Asia Naphtha/Gasoline-Naphtha markets end the week in losses, gasoline gains

Asia’s naphtha markets weakened by about 28% this week amid volatility in crude oil benchmarks, triggered by the Israel-Hammas war and persisting poor downstream cracking margins, traders and analysts said.
The crack fell by about $7 to a discount of $14.15 a metric ton over Brent crude on Friday and the first-half December naphtha rice dropped by $6 to $659.50 per ton.

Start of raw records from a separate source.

/-! ### updJob -/

@[simp] theorem updJob_pending (s : State) (j : Nat) (f : Job → Job) : (s.updJob j f).pending = s.pending := rfl
@[simp] theorem updJob_freeCtr (s : State) (j : Nat) (f : Job → Job) : (s.updJob j f).freeCtr = s.freeCtr := rfl
@[simp] theorem updJob_out (s : State) (j : Nat) (f : Job → Job) : (s.updJob j f).out = s.out := rfl
@[simp] theorem updJob_clk (s : State) (j : Nat) (f : Job → Job) : (s.updJob j f).clk = s.clk := rfl
@[simp] theorem updJob_pins (s : State) (j : Nat) (f : Job → Job) : (s.updJob j f).pins = s.pins := rfl
@[simp] theorem updJob_rst (s : State) (j : Nat) (f : Job → Job) : (s.updJob j f).rst = s.rst := rfl
@[simp] theorem updJob_keep (s : State) (j : Nat) (f : Job → Job) : (s.updJob j f).keep = s.keep := rfl
@[simp] theorem updJob_sec (s : State) (j : Nat) (f : Job → Job) : (s.updJob j f).sec = s.sec := rfl
@[simp] theorem updJob_sb (s : State) (j : Nat) (f : Job → Job) : (s.updJob j f).sb = s.sb := rfl
@[simp] theorem updJob_plan (s : State) (j : Nat) (f : Job → Job) : (s.updJob j f).plan = s.plan := rfl
@[simp] theorem updJob_svy (s : State) (j : Nat) (f : Job → Job) : (s.updJob j f).svy = s.svy := rfl
@[simp] theorem updJob_err (s : State) (j : Nat) (f : Job → Job) : (s.updJob j f).err = s.err := rfl
@[simp] theorem updJob_mon (s : State) (j : Nat) (f : Job → Job) : (s.updJob j f).mon = s.mon := rfl
@[simp] theorem updJob_sht (s : State) (j : Nat) (f : Job → Job) : (s.updJob j f).sht = s.sht := rfl
@[simp] theorem updJob_hif (s : State) (j : Nat) (f : Job → Job) : (s.updJob j f).hif = s.hif := rfl
@[simp] theorem updJob_clearing (s : State) (j : Nat) (f : Job → Job) : (s.updJob j f).clearing = s.clearing := rfl
@[simp] theorem updJob_tables (s : State) (j : Nat) (f : Job → Job) : (s.updJob j f).tables = s.tables := rfl
@[simp] theorem updJob_cells (s : State) (j : Nat) (f : Job → Job) : (s.updJob j f).cells = s.cells := rfl
@[simp] theorem updJob_blocks (s : State) (j : Nat) (f : Job → Job) : (s.updJob j f).blocks = s.blocks := rfl
@[simp] theorem updJob_regions (s : State) (j : Nat) (f : Job → Job) : (s.updJob j f).regions = s.regions := rfl
@[simp] theorem updJob_columns (s : State) (j : Nat) (f : Job → Job) : (s.updJob j f).columns = s.columns := rfl
@[simp] theorem updJob_stk (s : State) (j : Nat) (f : Job → Job) : (s.updJob j f).stk = s.stk := rfl
@[simp] theorem updJob_plain (s : State) (j : Nat) (f : Job → Job) : (s.updJob j f).plain = s.plain := rfl
@[simp] theorem updJob_syn (s : State) (j : Nat) (f : Job → Job) : (s.updJob j f).syn = s.syn := rfl
@[simp] theorem updJob_reds (s : State) (j : Nat) (f : Job → Job) : (s.updJob j f).reds = s.reds := rfl
@[simp] theorem updJob_ports (s : State) (j : Nat) (f : Job → Job) : (s.updJob j f).ports = s.ports := rfl
@[simp] theorem updJob_grp (s : State) (j : Nat) (f : Job → Job) : (s.updJob j f).grp = s.grp := rfl
@[simp] theorem updJob_pwr (s : State) (j : Nat) (f : Job → Job) : (s.updJob j f).pwr = s.pwr := rfl
@[simp] theorem updJob_share (s : State) (j : Nat) (f : Job → Job) : (s.updJob j f).share = s.share := rfl
@[simp] theorem updJob_thm (s : State) (j : Nat) (f : Job → Job) : (s.updJob j f).thm = s.thm := rfl
@[simp] theorem updJob_scratch (s : State) (j : Nat) (f : Job → Job) : (s.updJob j f).scratch = s.scratch := rfl
@[simp] theorem updJob_timers (s : State) (j : Nat) (f : Job → Job) : (s.updJob j f).timers = s.timers := rfl

/-! ### emit -/

@[simp] theorem emit_pending (s : State) (o : Out) : (s.emit o).pending = s.pending := rfl
@[simp] theorem emit_freeCtr (s : State) (o : Out) : (s.emit o).freeCtr = s.freeCtr := rfl
@[simp] theorem emit_clk (s : State) (o : Out) : (s.emit o).clk = s.clk := rfl
@[simp] theorem emit_pins (s : State) (o : Out) : (s.emit o).pins = s.pins := rfl
@[simp] theorem emit_rst (s : State) (o : Out) : (s.emit o).rst = s.rst := rfl
@[simp] theorem emit_keep (s : State) (o : Out) : (s.emit o).keep = s.keep := rfl
@[simp] theorem emit_sec (s : State) (o : Out) : (s.emit o).sec = s.sec := rfl
@[simp] theorem emit_sb (s : State) (o : Out) : (s.emit o).sb = s.sb := rfl
@[simp] theorem emit_plan (s : State) (o : Out) : (s.emit o).plan = s.plan := rfl
@[simp] theorem emit_svy (s : State) (o : Out) : (s.emit o).svy = s.svy := rfl
@[simp] theorem emit_err (s : State) (o : Out) : (s.emit o).err = s.err := rfl
@[simp] theorem emit_mon (s : State) (o : Out) : (s.emit o).mon = s.mon := rfl
@[simp] theorem emit_sht (s : State) (o : Out) : (s.emit o).sht = s.sht := rfl
@[simp] theorem emit_hif (s : State) (o : Out) : (s.emit o).hif = s.hif := rfl
@[simp] theorem emit_jobs (s : State) (o : Out) : (s.emit o).jobs = s.jobs := rfl
@[simp] theorem emit_clearing (s : State) (o : Out) : (s.emit o).clearing = s.clearing := rfl
@[simp] theorem emit_tables (s : State) (o : Out) : (s.emit o).tables = s.tables := rfl
@[simp] theorem emit_cells (s : State) (o : Out) : (s.emit o).cells = s.cells := rfl
@[simp] theorem emit_blocks (s : State) (o : Out) : (s.emit o).blocks = s.blocks := rfl
@[simp] theorem emit_regions (s : State) (o : Out) : (s.emit o).regions = s.regions := rfl
@[simp] theorem emit_columns (s : State) (o : Out) : (s.emit o).columns = s.columns := rfl
@[simp] theorem emit_stk (s : State) (o : Out) : (s.emit o).stk = s.stk := rfl
@[simp] theorem emit_plain (s : State) (o : Out) : (s.emit o).plain = s.plain := rfl
@[simp] theorem emit_syn (s : State) (o : Out) : (s.emit o).syn = s.syn := rfl
@[simp] theorem emit_reds (s : State) (o : Out) : (s.emit o).reds = s.reds := rfl
@[simp] theorem emit_ports (s : State) (o : Out) : (s.emit o).ports = s.ports := rfl
@[simp] theorem emit_grp (s : State) (o : Out) : (s.emit o).grp = s.grp := rfl
@[simp] theorem emit_pwr (s : State) (o : Out) : (s.emit o).pwr = s.pwr := rfl
@[simp] theorem emit_share (s : State) (o : Out) : (s.emit o).share = s.share := rfl
@[simp] theorem emit_thm (s : State) (o : Out) : (s.emit o).thm = s.thm := rfl
@[simp] theorem emit_scratch (s : State) (o : Out) : (s.emit o).scratch = s.scratch := rfl
@[simp] theorem emit_timers (s : State) (o : Out) : (s.emit o).timers = s.timers := rfl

In physical markets, there were no trades for naphtha for a fourth straight session. This month, only 50,000 tons of the product has changed hands so far in two separate deals, market participants said.
In gasoline markets, the margin jumped by about 89% this week amid firm demand in Indonesia, traders said. The crack Gl92-SIN-CRK was steady over $5 per barrel over Brent crude on Friday.
Indonesia’s gasoline imports are on course to reach 1.09 million tons in October, up from about 930,000 tons last month, ship-tracking data from Kpler showed.
INVENTORIES
Gasoline stocks at the Amsterdam-Rotterdam-Antwerp (ARA) hub rose by 3% to 1.4 million tons in the week to Thursday as exports to Argentina and West Africa were offset by imports from northwest Europe and the Mediterranean, data from Dutch consultancy Insights Global showed.
Naphtha inventories rose to 212,000 tons in the week to Oct. 26, from 175,000 tons in the prior week.
NEWS
– Oil prices rose by more than $2 a barrel on Friday as investors priced in fears of an escalation of conflict in the Middle East which could disrupt oil supplies, after reports that the U.S military had struck Iranian targets in Syria. O/R
– China has set a minimum size for new oil refineries and will ban small crude processors that claim to be chemicals or bitumen producers under a plan to limit total capacity at 1 billion metric tons, or 20 million barrels per day, by 2025.